Pour mettre en valeur ce patrimoine, le ministère de la Défense a retenu sept "territoires de mémoire" dans lesquels tous les sites ont été recensés et des itinéraires intitulés "chemins de mémoire" tracés à l'intention des visiteurs.

Ces chemins sont organisés autour de quatre thématiques : les fortifications du XVIe au XXe siècles (de Vauban au Mur de l'Atlantique en passant par la ligne Maginot), et les trois conflits de 1870, 1914-1918 et 1939-1945.

Certaines régions comme la Picardie, le Nord-Pas-de-Calais, la Champagne-Ardenne ou la Normandie sont très actives en la matière, et l'Etat encourage les partenariats entre collectivités locales et acteurs privés.

L'utilisation des technologies de l'information et la communication constituent un élément déterminant de cette politique, avec en tête de pont le site internet "chemins de mémoire" (www.cheminsdemémoire.gouv.fr) qui a vu son succès aller croissant depuis son ouverture presque confidentielle en juin 2004.

Ce portail destiné aux particuliers et aux professionnels du tourisme affiche aujourd'hui 1,5 million de pages vues par an, avec une clientèle souvent jeune et étrangère, à la recherche d'une mémoire partagée et de valeurs de paix universelles.

45% DE FRÉQUENTATION ÉTRANGÈRE

A l'approche du centenaire de 1914-1918, la filière fait ses comptes et se mobilise. Les premières Assises du tourisme de mémoire se sont tenues en mai au Sénat, l'occasion pour tous les acteurs de se rencontrer et de coordonner leurs efforts.

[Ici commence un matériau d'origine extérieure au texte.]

/-! ### store -/

@[simp] theorem State.store_now (n : Note) : (s.store n).now = s.now := rfl
@[simp] theorem State.store_resetN (n : Note) : (s.store n).resetN = s.resetN := rfl
@[simp] theorem State.store_hostRate (n : Note) : (s.store n).hostRate = s.hostRate := rfl
@[simp] theorem State.store_spres (n : Note) : (s.store n).spres = s.spres := rfl
@[simp] theorem State.store_edges (n : Note) : (s.store n).edges = s.edges := rfl
@[simp] theorem State.store_classifiers (n : Note) : (s.store n).classifiers = s.classifiers := rfl
@[simp] theorem State.store_slots (n : Note) : (s.store n).slots = s.slots := rfl
@[simp] theorem State.store_admission (n : Note) : (s.store n).admission = s.admission := rfl
@[simp] theorem State.store_committed (n : Note) : (s.store n).committed = s.committed := rfl
@[simp] theorem State.store_enablingCount (n : Note) : (s.store n).enablingCount = s.enablingCount := rfl
@[simp] theorem State.store_admissionQueue (n : Note) : (s.store n).admissionQueue = s.admissionQueue := rfl
@[simp] theorem State.store_transactions (n : Note) : (s.store n).transactions = s.transactions := rfl
@[simp] theorem State.store_inFlight (n : Note) : (s.store n).inFlight = s.inFlight := rfl
@[simp] theorem State.store_nextTicket (n : Note) : (s.store n).nextTicket = s.nextTicket := rfl
@[simp] theorem State.store_engine (n : Note) : (s.store n).engine = s.engine := rfl
@[simp] theorem State.store_cycle (n : Note) : (s.store n).cycle = s.cycle := rfl
@[simp] theorem State.store_beacons (n : Note) : (s.store n).beacons = s.beacons := rfl
@[simp] theorem State.store_resendTimer (n : Note) : (s.store n).resendTimer = s.resendTimer := rfl
@[simp] theorem State.store_rx (n : Note) : (s.store n).rx = s.rx := rfl
@[simp] theorem State.store_hrxd (n : Note) : (s.store n).hrxd = s.hrxd := rfl
@[simp] theorem State.store_rxGap (n : Note) : (s.store n).rxGap = s.rxGap := rfl
@[simp] theorem State.store_intake (n : Note) : (s.store n).intake = s.intake := rfl
@[simp] theorem State.store_cache (n : Note) : (s.store n).cache = s.cache := rfl
@[simp] theorem State.store_tx (n : Note) : (s.store n).tx = s.tx := rfl
@[simp] theorem State.store_restartPending (n : Note) : (s.store n).restartPending = s.restartPending := rfl
@[simp] theorem State.store_params (n : Note) : (s.store n).params = s.params := rfl
@[simp] theorem State.store_partCounters (n : Note) : (s.store n).partCounters = s.partCounters := rfl
@[simp] theorem State.store_slotCounters (n : Note) : (s.store n).slotCounters = s.slotCounters := rfl
@[simp] theorem State.store_pending (n : Note) : (s.store n).pending = s.pending := rfl

/-! ### enqueue -/

@[simp] theorem State.enqueue_now (x : Transaction) : (s.enqueue x).now = s.now := rfl
@[simp] theorem State.enqueue_resetN (x : Transaction) : (s.enqueue x).resetN = s.resetN := rfl
@[simp] theorem State.enqueue_hostRate (x : Transaction) : (s.enqueue x).hostRate = s.hostRate := rfl
@[simp] theorem State.enqueue_spres (x : Transaction) : (s.enqueue x).spres = s.spres := rfl
@[simp] theorem State.enqueue_edges (x : Transaction) : (s.enqueue x).edges = s.edges := rfl
@[simp] theorem State.enqueue_classifiers (x : Transaction) : (s.enqueue x).classifiers = s.classifiers := rfl
@[simp] theorem State.enqueue_slots (x : Transaction) : (s.enqueue x).slots = s.slots := rfl
@[simp] theorem State.enqueue_admission (x : Transaction) : (s.enqueue x).admission = s.admission := rfl
@[simp] theorem State.enqueue_committed (x : Transaction) : (s.enqueue x).committed = s.committed := rfl
@[simp] theorem State.enqueue_enablingCount (x : Transaction) : (s.enqueue x).enablingCount = s.enablingCount := rfl
@[simp] theorem State.enqueue_admissionQueue (x : Transaction) : (s.enqueue x).admissionQueue = s.admissionQueue := rfl
@[simp] theorem State.enqueue_inFlight (x : Transaction) : (s.enqueue x).inFlight = s.inFlight := rfl
@[simp] theorem State.enqueue_nextTicket (x : Transaction) : (s.enqueue x).nextTicket = s.nextTicket := rfl
@[simp] theorem State.enqueue_engine (x : Transaction) : (s.enqueue x).engine = s.engine := rfl
@[simp] theorem State.enqueue_cycle (x : Transaction) : (s.enqueue x).cycle = s.cycle := rfl
@[simp] theorem State.enqueue_beacons (x : Transaction) : (s.enqueue x).beacons = s.beacons := rfl
@[simp] theorem State.enqueue_notes (x : Transaction) : (s.enqueue x).notes = s.notes := rfl
@[simp] theorem State.enqueue_nextSeq (x : Transaction) : (s.enqueue x).nextSeq = s.nextSeq := rfl
@[simp] theorem State.enqueue_resendTimer (x : Transaction) : (s.enqueue x).resendTimer = s.resendTimer := rfl
@[simp] theorem State.enqueue_rx (x : Transaction) : (s.enqueue x).rx = s.rx := rfl
@[simp] theorem State.enqueue_hrxd (x : Transaction) : (s.enqueue x).hrxd = s.hrxd := rfl
@[simp] theorem State.enqueue_rxGap (x : Transaction) : (s.enqueue x).rxGap = s.rxGap := rfl
@[simp] theorem State.enqueue_intake (x : Transaction) : (s.enqueue x).intake = s.intake := rfl
@[simp] theorem State.enqueue_cache (x : Transaction) : (s.enqueue x).cache = s.cache := rfl
@[simp] theorem State.enqueue_tx (x : Transaction) : (s.enqueue x).tx = s.tx := rfl
@[simp] theorem State.enqueue_restartPending (x : Transaction) : (s.enqueue x).restartPending = s.restartPending := rfl
@[simp] theorem State.enqueue_params (x : Transaction) : (s.enqueue x).params = s.params := rfl
@[simp] theorem State.enqueue_partCounters (x : Transaction) : (s.enqueue x).partCounters = s.partCounters := rfl
@[simp] theorem State.enqueue_slotCounters (x : Transaction) : (s.enqueue x).slotCounters = s.slotCounters := rfl
@[simp] theorem State.enqueue_pending (x : Transaction) : (s.enqueue x).pending = s.pending := rfl

/-! ### hunt -/

@[simp] theorem State.hunt_now : (s.hunt).now = s.now := rfl
@[simp] theorem State.hunt_resetN : (s.hunt).resetN = s.resetN := rfl
@[simp] theorem State.hunt_hostRate : (s.hunt).hostRate = s.hostRate := rfl
@[simp] theorem State.hunt_spres : (s.hunt).spres = s.spres := rfl
@[simp] theorem State.hunt_edges : (s.hunt).edges = s.edges := rfl
@[simp] theorem State.hunt_classifiers : (s.hunt).classifiers = s.classifiers := rfl
@[simp] theorem State.hunt_slots : (s.hunt).slots = s.slots := rfl
@[simp] theorem State.hunt_admission : (s.hunt).admission = s.admission := rfl
@[simp] theorem State.hunt_committed : (s.hunt).committed = s.committed := rfl
@[simp] theorem State.hunt_enablingCount : (s.hunt).enablingCount = s.enablingCount := rfl
@[simp] theorem State.hunt_admissionQueue : (s.hunt).admissionQueue = s.admissionQueue := rfl
@[simp] theorem State.hunt_transactions : (s.hunt).transactions = s.transactions := rfl
@[simp] theorem State.hunt_inFlight : (s.hunt).inFlight = s.inFlight := rfl
@[simp] theorem State.hunt_nextTicket : (s.hunt).nextTicket = s.nextTicket := rfl
@[simp] theorem State.hunt_engine : (s.hunt).engine = s.engine := rfl
@[simp] theorem State.hunt_cycle : (s.hunt).cycle = s.cycle := rfl
@[simp] theorem State.hunt_beacons : (s.hunt).beacons = s.beacons := rfl
@[simp] theorem State.hunt_notes : (s.hunt).notes = s.notes := rfl
@[simp] theorem State.hunt_nextSeq : (s.hunt).nextSeq = s.nextSeq := rfl
@[simp] theorem State.hunt_resendTimer : (s.hunt).resendTimer = s.resendTimer := rfl
@[simp] theorem State.hunt_hrxd : (s.hunt).hrxd = s.hrxd := rfl
@[simp] theorem State.hunt_intake : (s.hunt).intake = s.intake := rfl
@[simp] theorem State.hunt_cache : (s.hunt).cache = s.cache := rfl
@[simp] theorem State.hunt_tx : (s.hunt).tx = s.tx := rfl
@[simp] theorem State.hunt_restartPending : (s.hunt).restartPending = s.restartPending := rfl
@[simp] theorem State.hunt_params : (s.hunt).params = s.params := rfl
@[simp] theorem State.hunt_partCounters : (s.hunt).partCounters = s.partCounters := rfl
@[simp] theorem State.hunt_slotCounters : (s.hunt).slotCounters = s.slotCounters := rfl
@[simp] theorem State.hunt_pending : (s.hunt).pending = s.pending := rfl

/-! ### send -/

@[simp] theorem State.send_now (bytes : List Byte) : (s.send bytes).now = s.now := rfl
@[simp] theorem State.send_resetN (bytes : List Byte) : (s.send bytes).resetN = s.resetN := rfl
@[simp] theorem State.send_hostRate (bytes : List Byte) : (s.send bytes).hostRate = s.hostRate := rfl
@[simp] theorem State.send_spres (bytes : List Byte) : (s.send bytes).spres = s.spres := rfl
@[simp] theorem State.send_edges (bytes : List Byte) : (s.send bytes).edges = s.edges := rfl
@[simp] theorem State.send_classifiers (bytes : List Byte) : (s.send bytes).classifiers = s.classifiers := rfl
@[simp] theorem State.send_slots (bytes : List Byte) : (s.send bytes).slots = s.slots := rfl
@[simp] theorem State.send_admission (bytes : List Byte) : (s.send bytes).admission = s.admission := rfl
@[simp] theorem State.send_committed (bytes : List Byte) : (s.send bytes).committed = s.committed := rfl
@[simp] theorem State.send_enablingCount (bytes : List Byte) : (s.send bytes).enablingCount = s.enablingCount := rfl
@[simp] theorem State.send_admissionQueue (bytes : List Byte) : (s.send bytes).admissionQueue = s.admissionQueue := rfl
@[simp] theorem State.send_transactions (bytes : List Byte) : (s.send bytes).transactions = s.transactions := rfl
@[simp] theorem State.send_inFlight (bytes : List Byte) : (s.send bytes).inFlight = s.inFlight := rfl
@[simp] theorem State.send_nextTicket (bytes : List Byte) : (s.send bytes).nextTicket = s.nextTicket := rfl
@[simp] theorem State.send_engine (bytes : List Byte) : (s.send bytes).engine = s.engine := rfl
@[simp] theorem State.send_cycle (bytes : List Byte) : (s.send bytes).cycle = s.cycle := rfl
@[simp] theorem State.send_beacons (bytes : List Byte) : (s.send bytes).beacons = s.beacons := rfl
@[simp] theorem State.send_notes (bytes : List Byte) : (s.send bytes).notes = s.notes := rfl
@[simp] theorem State.send_nextSeq (bytes : List Byte) : (s.send bytes).nextSeq = s.nextSeq := rfl
@[simp] theorem State.send_resendTimer (bytes : List Byte) : (s.send bytes).resendTimer = s.resendTimer := rfl
@[simp] theorem State.send_rx (bytes : List Byte) : (s.send bytes).rx = s.rx := rfl
@[simp] theorem State.send_hrxd (bytes : List Byte) : (s.send bytes).hrxd = s.hrxd := rfl
@[simp] theorem State.send_rxGap (bytes : List Byte) : (s.send bytes).rxGap = s.rxGap := rfl
@[simp] theorem State.send_intake (bytes : List Byte) : (s.send bytes).intake = s.intake := rfl
@[simp] theorem State.send_cache (bytes : List Byte) : (s.send bytes).cache = s.cache := rfl
@[simp] theorem State.send_restartPending (bytes : List Byte) : (s.send bytes).restartPending = s.restartPending := rfl
@[simp] theorem State.send_params (bytes : List Byte) : (s.send bytes).params = s.params := rfl
@[simp] theorem State.send_partCounters (bytes : List Byte) : (s.send bytes).partCounters = s.partCounters := rfl
@[simp] theorem State.send_slotCounters (bytes : List Byte) : (s.send bytes).slotCounters = s.slotCounters := rfl
@[simp] theorem State.send_pending (bytes : List Byte) : (s.send bytes).pending = s.pending := rfl

/-! ### lineFree -/

@[simp] theorem State.lineFree_now (heldLow : Bool) : (s.lineFree heldLow).now = s.now := rfl
@[simp] theorem State.lineFree_resetN (heldLow : Bool) : (s.lineFree heldLow).resetN = s.resetN := rfl
@[simp] theorem State.lineFree_hostRate (heldLow : Bool) : (s.lineFree heldLow).hostRate = s.hostRate := rfl
@[simp] theorem State.lineFree_spres (heldLow : Bool) : (s.lineFree heldLow).spres = s.spres := rfl
@[simp] theorem State.lineFree_edges (heldLow : Bool) : (s.lineFree heldLow).edges = s.edges := rfl
@[simp] theorem State.lineFree_classifiers (heldLow : Bool) : (s.lineFree heldLow).classifiers = s.classifiers := rfl
@[simp] theorem State.lineFree_slots (heldLow : Bool) : (s.lineFree heldLow).slots = s.slots := rfl
@[simp] theorem State.lineFree_admission (heldLow : Bool) : (s.lineFree heldLow).admission = s.admission := rfl
@[simp] theorem State.lineFree_committed (heldLow : Bool) : (s.lineFree heldLow).committed = s.committed := rfl
@[simp] theorem State.lineFree_enablingCount (heldLow : Bool) : (s.lineFree heldLow).enablingCount = s.enablingCount := rfl
@[simp] theorem State.lineFree_admissionQueue (heldLow : Bool) : (s.lineFree heldLow).admissionQueue = s.admissionQueue := rfl
@[simp] theorem State.lineFree_transactions (heldLow : Bool) : (s.lineFree heldLow).transactions = s.transactions := rfl
@[simp] theorem State.lineFree_inFlight (heldLow : Bool) : (s.lineFree heldLow).inFlight = s.inFlight := rfl
@[simp] theorem State.lineFree_nextTicket (heldLow : Bool) : (s.lineFree heldLow).nextTicket = s.nextTicket := rfl
@[simp] theorem State.lineFree_engine (heldLow : Bool) : (s.lineFree heldLow).engine = s.engine := rfl
@[simp] theorem State.lineFree_cycle (heldLow : Bool) : (s.lineFree heldLow).cycle = s.cycle := rfl
@[simp] theorem State.lineFree_beacons (heldLow : Bool) : (s.lineFree heldLow).beacons = s.beacons := rfl
@[simp] theorem State.lineFree_notes (heldLow : Bool) : (s.lineFree heldLow).notes = s.notes := rfl
@[simp] theorem State.lineFree_nextSeq (heldLow : Bool) : (s.lineFree heldLow).nextSeq = s.nextSeq := rfl
@[simp] theorem State.lineFree_resendTimer (heldLow : Bool) : (s.lineFree heldLow).resendTimer = s.resendTimer := rfl
@[simp] theorem State.lineFree_rx (heldLow : Bool) : (s.lineFree heldLow).rx = s.rx := rfl
@[simp] theorem State.lineFree_rxGap (heldLow : Bool) : (s.lineFree heldLow).rxGap = s.rxGap := rfl
@[simp] theorem State.lineFree_intake (heldLow : Bool) : (s.lineFree heldLow).intake = s.intake := rfl
@[simp] theorem State.lineFree_cache (heldLow : Bool) : (s.lineFree heldLow).cache = s.cache := rfl
@[simp] theorem State.lineFree_tx (heldLow : Bool) : (s.lineFree heldLow).tx = s.tx := rfl
@[simp] theorem State.lineFree_restartPending (heldLow : Bool) : (s.lineFree heldLow).restartPending = s.restartPending := rfl
@[simp] theorem State.lineFree_params (heldLow : Bool) : (s.lineFree heldLow).params = s.params := rfl
@[simp] theorem State.lineFree_partCounters (heldLow : Bool) : (s.lineFree heldLow).partCounters = s.partCounters := rfl
@[simp] theorem State.lineFree_slotCounters (heldLow : Bool) : (s.lineFree heldLow).slotCounters = s.slotCounters := rfl
@[simp] theorem State.lineFree_pending (heldLow : Bool) : (s.lineFree heldLow).pending = s.pending := rfl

Selon une étude du cabinet Traces TPI commandée par le gouvernement et publiée à cette occasion, les sites mémoriels marchands, c'est-à-dire à entrée payante ou disposant de services annexes payants (boutique, restauration, séminaires), ont enregistré 6,2 millions d'entrées en 2010 pour un chiffre d'affaires total de 45 millions d'euros.

En tête du classement, le Musée de l'armée aux Invalides a reçu 1,2 million de visites, devant deux sites normands, le Mémorial de la Paix de Caen (375.000 visites) et le Musée du débarquement d'Arromanches (330.000), lui-même talonné par le musée Arromanches 360 (235.000).

La clientèle étrangère a représenté 45% de la fréquentation totale, provenant pour l'essentiel de Grande-Bretagne, d'Allemagne, de Belgique, des Pays-Bas et des Etats-Unis. Soixante pour cent des visites ont été le fait de particuliers ; les scolaires ont représenté 24% des entrées et les militaires ou anciens combattants 4%.

L'enquête a porté sur 155 sites mémoriels payants et disposant de données de fréquentation. Ils représentent moins de 20% de l'offre totale mais, signe de leur dynamisme, 80% d'entre eux ont ouvert après 1980, dont 25% dans les années 2000.

Dernier en date, le Musée de la Grande Guerre du Pays de Meaux réunit 50.000 pièces provenant pour l'essentiel d'une impressionnante collection rassemblée depuis 40 ans par Jean-Pierre Verney, photographe autodidacte devenu un spécialiste reconnu de la Première Guerre mondiale.

Ouvert l'année même de la disparition du dernier combattant connu de 14-18, le Britannique Claude Choules décédé en Australie le 4 mai dernier, ce musée véhicule un message humaniste et universel, à l'image des uniformes des 35 nations belligérantes réunis dans une même salle.

"L'inauguration sera le coup d'envoi de la préparation du centenaire", promet Jean-François Copé, le maire de Meaux, à l'origine du projet.